Use Comprehend for well-defined NLP primitives (NER, sentiment, PII redaction, language detection) where you need predictable cost, low latency, and a structured API response. Use Bedrock when the task is open-ended, requires reasoning, or benefits from instruction-following over arbitrary text.
What's the difference between standard sentiment and targeted sentiment?
Standard sentiment scores a whole document (positive/negative/neutral/mixed). Targeted sentiment associates sentiment with each detected entity in the text — essential for review analytics where one product can have positive sentiment for one feature and negative for another.
When do you train a custom classifier or entity recognizer?
When the generic taxonomies don't match your domain — e.g., classifying support tickets into your internal categories, or extracting entities like SKUs, contract clauses, or medical specialties beyond Comprehend Medical's coverage.
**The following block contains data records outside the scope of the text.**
/-- R106: a Boolean field is true exactly when its byte is `0x01`. -/
def Obligations.BooleanFieldIsOne : Prop :=
  ∀ (frame : List Byte) (p : Nat) (b : Byte), frame[p]? = some b → (rdBool frame p = true ↔ b = 0x01#8)

/-- R107: a string is the bytes of its range up to, and not including, the first null, and never beyond the range. -/
def Obligations.StringStopsAtFirstNull : Prop :=
  ∀ (frame : List Byte) (lo hi : Nat), lo ≤ hi → hi ≤ frame.length →
    ∃ j, lo ≤ j ∧ j ≤ hi ∧ rdCstr frame lo hi = slice frame lo j ∧
      (∀ k, lo ≤ k → k < j → frame[k]? ≠ some 0x00#8) ∧ (j < hi → frame[j]? = some 0x00#8) ∧
      (rdCstr frame lo hi).length ≤ hi - lo ∧ 0x00#8 ∉ rdCstr frame lo hi

/-- R109, R111 ([derived]: with a legal offset the bound check never fails): a status frame in a session answers next; all six registers hold
the fields at nominal offset plus `variantOffset`; `frame` and one `status_update` (D16) are emitted; nothing else changes. -/
def Obligations.StatusFrameWritesAllSix : Prop :=
  ∀ (body : List Byte) (s : State) (σ : Session), s.session = some σ → body.length = 295 → σ.variantOffset ∈ [0, 16, 32] →
    let f : List Byte := [0x55#8, 0xAA#8, 0xEB#8, 0x90#8, 0x02#8] ++ body
    let off := σ.variantOffset
    exec (.frmStatus body) s =
      .next { s with
        session := some { σ with
          totalVoltage := some (rdU32 f (118 + off))
          remainingCapacity := some (rdU32 f (142 + off))
          nominalCapacity := some (rdU32 f (146 + off))
          cycleCount := some (rdU32 f (150 + off))
          chargeEnabled := some (rdBool f (166 + off))
          dischargeEnabled := some (rdBool f (167 + off)) }
        events := s.events ++
          [.frame ⟨0x02#8, f⟩,
           .statusUpdate (some (rdU32 f (118 + off))) (some (rdU32 f (142 + off))) (some (rdU32 f (146 + off)))
             (some (rdU32 f (150 + off))) (some (rdBool f (166 + off))) (some (rdBool f (167 + off)))] }

/-- R110: a field is read exactly when all its bytes are inside the frame; otherwise its register keeps the value it had, and the others are
still read. For every offset, the unreachable ones too, and the operation completes. The reading of the bound is the spec's choice D27
(log 27), and that one `status_update` with all six registers is emitted is its choice D16 (R111, log 7). -/
def Obligations.UncontainedFieldKeepsLastValue : Prop :=
  ∀ (f : InboundFrame) (s : State) (σ : Session), s.session = some σ → f.wellFormed = true → f.kind = 0x02#8 →
    let off := σ.variantOffset
    ∃ τ : Session, decodeStatusOp f s = .next { s with session := some τ, events := s.events ++ [τ.statusEvent] } ∧
      τ = { σ with
        totalVoltage := if 118 + off + 4 ≤ 300 then some (rdU32 f.payload (118 + off)) else σ.totalVoltage
        remainingCapacity := if 142 + off + 4 ≤ 300 then some (rdU32 f.payload (142 + off)) else σ.remainingCapacity
        nominalCapacity := if 146 + off + 4 ≤ 300 then some (rdU32 f.payload (146 + off)) else σ.nominalCapacity
        cycleCount := if 150 + off + 4 ≤ 300 then some (rdU32 f.payload (150 + off)) else σ.cycleCount
        chargeEnabled := if 166 + off + 1 ≤ 300 then some (rdBool f.payload (166 + off)) else σ.chargeEnabled
        dischargeEnabled := if 167 + off + 1 ≤ 300 then some (rdBool f.payload (167 + off)) else σ.dischargeEnabled }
How does PII detection differ from PII redaction?
DetectPiiEntities returns offsets and types but doesn't modify text — you redact in your code. The async PII redaction job rewrites documents in S3 with replacements (mask or type label). Useful for compliance scrub before downstream analytics.
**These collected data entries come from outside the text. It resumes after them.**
-- ==== Sys2Proof/Laws/Feed.lean ====
section
/-! SUPPORT. The loop of `FEED`, without fuel: its four cases (R77 to R80), and what a whole `FEED` leaves, in terms of the frames FR
cuts. -/

namespace Sys2Proof.Machine

/-! ## Cutting frames -/

theorem cutFrames_fuel {fuel fuel' : Nat} {buf : List Byte} (h : buf.length < fuel) (h' : buf.length < fuel') :
    cutFrames fuel buf = cutFrames fuel' buf := by
  induction fuel generalizing fuel' buf with
  | zero => omega
  | succ n ih =>
    cases fuel' with
    | zero => omega
    | succ m =>
      simp only [cutFrames]
      split
      · rfl
      · split
        · rfl
        · rename_i hl
          have hl' : 300 ≤ buf.length := by simpa using hl
          rw [ih (fuel' := m) (by simp; omega) (by simp; omega)]
      · rename_i i hi
        have := findHeader_lt hi
        exact ih (by simp; omega) (by simp; omega)

theorem reassemble_none {buf : List Byte} (h : findHeader buf = none) : reassemble buf = ([], buf) := by
  simp [reassemble, cutFrames, h]

theorem reassemble_short {buf : List Byte} (h : findHeader buf = some 0) (hl : buf.length < 300) : reassemble buf = ([], buf) := by
  simp [reassemble, cutFrames, h, hl]

theorem reassemble_cut {buf : List Byte} (h : findHeader buf = some 0) (hl : 300 ≤ buf.length) :
    reassemble buf = (buf.take 300 :: (reassemble (buf.drop 300)).1, (reassemble (buf.drop 300)).2) := by
  have hn : ¬ buf.length < Config.frameLen := by simpa using hl
  have e : cutFrames buf.length (buf.drop 300) = reassemble (buf.drop 300) :=
    cutFrames_fuel (by simp; omega) (by simp)
  rw [reassemble, cutFrames, h]
  simp only [if_neg hn, e]

theorem reassemble_skip {buf : List Byte} {i : Nat} (h : findHeader buf = some i) : reassemble buf = reassemble (buf.drop i) := by
  cases i with
  | zero => simp
  | succ i =>
    have hl := findHeader_lt h
    have e : cutFrames buf.length (buf.drop (i + 1)) = reassemble (buf.drop (i + 1)) :=
      cutFrames_fuel (by simp; omega) (by simp)
    rw [reassemble, cutFrames, h]
    exact e

/-- Induction along the passes of the loop (R76): one case per case of the text. -/
theorem reassemble_induction {P : List Byte → Prop}
    (notFound : ∀ buf, findHeader buf = none → P buf)
    (short : ∀ buf, findHeader buf = some 0 → buf.length < 300 → P buf)
    (cut : ∀ buf, findHeader buf = some 0 → 300 ≤ buf.length → P (buf.drop 300) → P buf)
    (skip : ∀ buf i, findHeader buf = some (i + 1) → P (buf.drop (i + 1)) → P buf)
    (buf : List Byte) : P buf := by
  induction h : buf.length using Nat.strongRecOn generalizing buf with
  | _ n ih =>
    cases hf : findHeader buf with
    | none => exact notFound buf hf
    | some i =>
      have hl := findHeader_lt hf
      cases i with
      | zero =>
        by_cases hs : buf.length < 300
        · exact short buf hf hs
        · exact cut buf hf (by omega) (ih _ (by simp; omega) _ rfl)
      | succ i => exact skip buf i hf (ih _ (by simp; omega) _ rfl)

/-- Every frame FR cuts is a 300-byte run that starts with the header (R80). -/
theorem reassemble_frames (buf : List Byte) : ∀ f ∈ (reassemble buf).1, f.length = 300 ∧ f.take 4 = Config.rxMagic := by
  induction buf using reassemble_induction with
  | notFound buf h => simp [reassemble_none h]
  | short buf h hl => simp [reassemble_short h hl]
  | cut buf h hl ih =>
    rw [reassemble_cut h hl]
    intro f hf
    rcases List.mem_cons.1 hf with rfl | hf
    · refine ⟨by simp; omega, ?_⟩
      rw [List.take_take]
      simpa using findHeader_eq_zero.1 h
    · exact ih f hf
  | skip buf i h ih => rw [reassemble_skip h]; exact ih

/-! ## Receiving frames -/

/-- The InboundFrame of a byte sequence. -/
def asFrame (f : List Byte) : InboundFrame := ⟨(f[4]?).getD 0#8, f⟩

/-- The registers after a list of frames. -/
def Session.afterFrames : List (List Byte) → Session → Session
  | [], σ => σ
  | f :: fs, σ => (σ.afterFrame (asFrame f)).afterFrames fs

/-- The events of a list of frames, in order (R139). -/
def Session.framesEvents : List (List Byte) → Session → List Event
  | [], _ => []
  | f :: fs, σ => σ.frameEvents (asFrame f) ++ (σ.afterFrame (asFrame f)).framesEvents fs

theorem Session.afterFrames_setBuf (fs : List (List Byte)) (σ : Session) (b : List Byte) :
    (σ.setBuf b).afterFrames fs = (σ.afterFrames fs).setBuf b := by
  induction fs generalizing σ with
  | nil => rfl
  | cons f fs ih => simp [Session.afterFrames, Session.afterFrame_setBuf, ih]

theorem Session.framesEvents_setBuf (fs : List (List Byte)) (σ : Session) (b : List Byte) :
    (σ.setBuf b).framesEvents fs = σ.framesEvents fs := by
  induction fs generalizing σ with
  | nil => rfl
  | cons f fs ih => simp [Session.framesEvents, Session.frameEvents_setBuf, Session.afterFrame_setBuf, ih]

theorem Session.afterFrames_append (fs gs : List (List Byte)) (σ : Session) :
    σ.afterFrames (fs ++ gs) = (σ.afterFrames fs).afterFrames gs := by
  induction fs generalizing σ with
  | nil => rfl
  | cons f fs ih => simp [Session.afterFrames, ih]

theorem Session.framesEvents_append (fs gs : List (List Byte)) (σ : Session) :
    σ.framesEvents (fs ++ gs) = σ.framesEvents fs ++ (σ.afterFrames fs).framesEvents gs := by
  induction fs generalizing σ with
  | nil => rfl
  | cons f fs ih => simp [Session.framesEvents, Session.afterFrames, ih]

@[simp] theorem Session.setBuf_setBuf (σ : Session) (a b : List Byte) : (σ.setBuf a).setBuf b = σ.setBuf b := rfl

@[simp] theorem Session.afterFrames_buf (fs : List (List Byte)) (σ : Session) : (σ.afterFrames fs).buf = σ.buf := by
  induction fs generalizing σ with
  | nil => rfl
  | cons f fs ih => simp [Session.afterFrames, ih]

/-- Running a frame FR has cut answers next, with exactly these registers and events. -/
theorem runFrame_next {f : List Byte} (hl : f.length = 300) (hm : f.take 4 = Config.rxMagic) {s : State} {σ : Session}
    (hs : s.session = some σ) :
    runFrame f s = .next (s.received (σ.afterFrame (asFrame f)) (σ.frameEvents (asFrame f))) := by
  obtain ⟨k, body, rfl, hb⟩ := frame_parts hl hm
  rw [runFrame_eq k hb, receiveFrame_eq hs (frameOf_wellFormed k hb)]
  rfl

theorem received_nil {s : State} {σ : Session} (hs : s.session = some σ) : s.received σ [] = s := by
  cases s; simp_all [State.received]

/-- What the loop leaves: the frames' registers and events, and the residual buffer. -/
theorem feedLoop_eq {fuel : Nat} {s : State} {σ : Session} (hs : s.session = some σ) (h : σ.buf.length < fuel) :
    feedLoop fuel s =
      .next (s.received ((σ.afterFrames (reassemble σ.buf).1).setBuf (reassemble σ.buf).2)
        (σ.framesEvents (reassemble σ.buf).1)) := by
  induction fuel generalizing s σ with
  | zero => omega
  | succ n ih =>
    simp only [feedLoop, inSession_some hs]
    cases hf : findHeader σ.buf with
    | none =>
      simp only [reassemble_none hf]
      exact congrArg _ (received_nil hs).symm
    | some i =>
      have hlt := findHeader_lt hf
      cases i with
      | zero =>
        by_cases hl : σ.buf.length < 300
        · rw [if_pos (by simpa using hl)]
          simp only [reassemble_short hf hl]
          exact congrArg _ (received_nil hs).symm
        · have hl' : 300 ≤ σ.buf.length := by omega
          rw [if_neg (by simpa using hl)]
          have h300 : (σ.buf.take Config.frameLen).length = 300 := by simp; omega
          have hmag : (σ.buf.take Config.frameLen).take 4 = Config.rxMagic := by
            rw [List.take_take]; simpa using findHeader_eq_zero.1 hf
          rw [runFrame_next h300 hmag (s := s.setSession (σ.setBuf (σ.buf.drop Config.frameLen))) rfl, andThen_next,
            ih (State.received_session _ _ _) (by simp; omega)]
          simp only [reassemble_cut hf hl', Session.setBuf_buf, Session.afterFrame_setBuf,
            Session.frameEvents_setBuf, Session.afterFrames_setBuf, Session.framesEvents_setBuf, Session.afterFrames,
            Session.framesEvents, State.received_received, Session.setBuf_setBuf]
          rfl
      | succ i =>
        have hb : (σ.setBuf (σ.buf.drop (i + 1))).buf.length < n := by simp; omega
        simp only [ih (s := s.setSession (σ.setBuf (σ.buf.drop (i + 1)))) rfl hb, Session.setBuf_buf, ← reassemble_skip hf,
          Session.afterFrames_setBuf, Session.framesEvents_setBuf, Session.setBuf_setBuf]
        rfl

/-- What one `FEED` leaves in a session. -/
theorem feed_eq {s : State} {σ : Session} (hs : s.session = some σ) (chunk : List Byte) :
    feed chunk s =
      .next ((s.setAnswer .done).received
        ((σ.afterFrames (reassemble (σ.buf ++ chunk)).1).setBuf (reassemble (σ.buf ++ chunk)).2)
        (σ.framesEvents (reassemble (σ.buf ++ chunk)).1)) := by
  rw [feed, inSession_some hs,
    feedLoop_eq (s := (s.setSession (σ.setBuf (σ.buf ++ chunk))).setAnswer .done) rfl (by simp)]
  simp only [Session.setBuf_buf, Session.afterFrames_setBuf, Session.framesEvents_setBuf, Session.setBuf_setBuf]
  rfl

end Sys2Proof.Machine
end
Is Comprehend Medical HIPAA eligible?
Yes — Comprehend Medical is in the AWS HIPAA-eligible services list under a signed BAA. It extracts conditions, medications, dosages, anatomy, and codes ICD-10-CM, RxNorm, and SNOMED CT.
How do you keep custom-classifier inference costs low?
Use async batch jobs when latency permits (cheaper per character). For real-time use, right-size inference units to actual peak QPS, scale to zero in dev/test, and combine multiple labels into a single multi-label classifier instead of multiple binary models.
Comprehend complements Bedrock and SageMaker by handling the well-defined NLP primitives that many applications need — reach for it before training a custom model when a task-specific API will do.